Rispetto alla terapia multiniettiva, i microinfusori consentono maggiore libertà e flessibilità e, in generale, comportano un miglioramento della qualità della vita. Nella letteratura scientifica emergono diverse tematiche in merito, prima fra tutte la convivenza con la malattia diabetica, che comprende i cambiamenti e le difficoltà vissuti dal momento della diagnosi. Il diabete, infatti, può avere un forte impatto sullo stile di vita, col coinvolgimento di una forte componente psicologica, legata sia alla cronicità della patologia che alla dipendenza dall’insulina e alla complessità della gestione terapeutica. Le criticità maggiori sono relative all’attività lavorativa e sportiva, alla cadenza dei controlli glicemici e al disagio che può nascere dal dover effettuare le iniezioni in pubblico.
Un’altra tematica riguarda l’alimentazione, uno degli aspetti più influenti sulla vita quotidiana, considerata come il maggior sacrificio. Si rivelano particolarmente impegnativi il cambiamento della dieta e le rinunce alimentari, insieme alla necessità di dover pesare tutti gli alimenti e di effettuare il calcolo dei carboidrati prima dei pasti. E poi c’è la tematica dei cambiamenti nella qualità di vita dall’inizio della terapia con cerotto microinfusore.
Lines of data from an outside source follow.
-- ==== Sys2Proof/Machine/Decimal.lean ====
section
/-!
DEFINITION. Decimal arithmetic of the meter (chapter 5) and packed decimal in bytes (chapter 12), and whole numbers in
bytes, most significant byte first.
-/

namespace Sys2Proof.Machine

/-- R90: adds a quantum to a field digit by digit from the least significant digit, with the carry passed upward; the
second component is the field's overflow. Digits the quantum lacks count 0. -/
def addDigits : List Digit → List Digit → Bool → List Digit × Bool
  | [], _, carry => ([], carry)
  | d :: ds, qs, carry =>
    let sum := d.val + (qs.headD 0).val + carry.toNat
    let rest := addDigits ds qs.tail (decide (10 ≤ sum))
    (Fin.ofNat 10 sum :: rest.1, rest.2)

theorem addDigits_length (ds qs : List Digit) (carry : Bool) :
    (addDigits ds qs carry).1.length = ds.length := by
  induction ds generalizing qs carry with
  | nil => rfl
  | cons d ds ih => simp [addDigits, ih]

/-- R90 on a field: the digits after the addition, and the overflow. -/
def addDecimal {n m : Nat} (field : Decimal n) (quantum : Decimal m) : Decimal n × Bool :=
  (⟨(addDigits field.digits quantum.digits false).1, by rw [addDigits_length, field.len]⟩,
    (addDigits field.digits quantum.digits false).2)

/-- R92, R95: a field that stays at its ceiling on overflow. -/
def addSaturating {n m : Nat} (field : Decimal n) (quantum : Decimal m) : Decimal n :=
  if (addDecimal field quantum).2 then Decimal.nines n else (addDecimal field quantum).1

/-- Compares two rows of digits of one length from the highest digit down (R93). -/
def digitsGe : List Digit → List Digit → Bool
  | a :: as, b :: bs => decide (b < a) || (a == b && digitsGe as bs)
  | _, _ => true

/-- R93, R78: a volume with a guard digit, compared in tenths with the guard digit ignored, is at least `limit`. The
limit has as many or fewer whole-litre digits; missing high digits count 0. -/
def reaches {n m : Nat} (volume : Decimal n) (limit : Decimal m) : Bool :=
  digitsGe volume.digits.tail.reverse
    (List.replicate (volume.digits.tail.length - m) 0 ++ limit.digits.reverse)

/-- The number a row of digits spells, least significant digit first. -/
def digitsValue : List Digit → Nat
  | [] => 0
  | d :: ds => d.val + 10 * digitsValue ds

/-! ### Packed decimal (chapter 12) -/

/-- A nibble as a decimal digit; none for 10–15 (R89). -/
def toDigit (n : BitVec 4) : Option Digit :=
  if h : n.toNat < 10 then some ⟨n.toNat, h⟩ else none

/-- The nibbles of bytes given most significant first, least significant nibble first. -/
def nibblesLow (bytes : List Byte) : List (BitVec 4) :=
  bytes.reverse.flatMap fun b => [b.extractLsb' 0 4, b.extractLsb' 4 4]

/-- Reads a field of `n` digits from its bytes: every digit decimal, and every pad nibble 0 (R201). -/
def readDecimal (n : Nat) (bytes : List Byte) : Option (Decimal n) :=
  ((nibblesLow bytes).mapM toDigit).bind fun ds =>
    if h : (ds.take n).length = n then
      if (ds.drop n).all (· == 0) then some ⟨ds.take n, h⟩ else none
    else none

/-- Two digits in one byte, the higher in the upper four bits. -/
def digitPair (high low : Digit) : Byte := BitVec.ofNat 8 (16 * high.val + low.val)

/-- Packs digits given least significant first, two to a byte, the least significant byte first. -/
def packLow : List Digit → List Byte
  | low :: high :: ds => digitPair high low :: packLow ds
  | [low] => [digitPair 0 low]
  | [] => []

/-- A field in its bytes, most significant first, a pad nibble 0 above an odd number of digits (12, R201). -/
def decimalBytes {n : Nat} (d : Decimal n) : List Byte := (packLow d.digits).reverse

/-! ### Whole numbers in bytes -/

/-- A count, code or number in one byte. -/
def byteOf (n : Nat) : Byte := BitVec.ofNat 8 n

/-- Sixteen bits in two bytes, most significant first. -/
def bytes16 (w : BitVec 16) : List Byte := [w.extractLsb' 8 8, w.extractLsb' 0 8]

/-- Thirty-two bits in four bytes, most significant first. -/
def bytes32 (w : BitVec 32) : List Byte :=
  [w.extractLsb' 24 8, w.extractLsb' 16 8, w.extractLsb' 8 8, w.extractLsb' 0 8]

/-- Two bytes, most significant first, as sixteen bits. -/
def word16 (high low : Byte) : BitVec 16 := high ++ low

/-- Four bytes, most significant first, as thirty-two bits. -/
def word32 (a b c d : Byte) : BitVec 32 := a ++ b ++ c ++ d

end Sys2Proof.Machine
end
Questo dispositivo comporta vantaggi come la comodità nella somministrazione di boli e nella variazione di velocità di erogazione, la necessità di un minor numero di iniezioni e la discrezione.
Le caratteristiche maggiormente apprezzate dei microinfusori sono la libertà, la semplicità e la praticità, con un impatto positivo e più soddisfacente sulla qualità di vita. Risultano, d’altro canto, criticità legate perlopiù a errori personali o nella gestione del dispositivo. È evidente anche una complicanza poco rappresentata nella letteratura scientifica, legata tuttavia a un aspetto positivo: la ripresa della sensibilità, che però può far percepire maggiormente le crisi ipoglicemiche.
Il ruolo chiave in questo percorso è giocato dai centri diabetologici, che devono guidare l’assistito, operando direttamente sul territorio e garantendo l’implementazione dell’assistenza integrata grazie ai team diabetologici multiprofessionali. L’infermiere opera nella stessa prospettiva per il raggiungimento degli outcomes di salute della popolazione diabetica, impegnandosi a soddisfare anche l’accettabilità della cura e svolgendo un ruolo di educazione, counseling e di supporto attivo e costante.
Si potrebbe ipotizzare l’allestimento di interventi di educazione di gruppo, che permetterebbero agli assistiti di confrontarsi tra loro, di perfezionare conoscenze e abilità, di ricevere un aiuto nella gestione delle possibili complicanze, al fine di un complessivo miglioramento dell’autogestione della qualità di vita.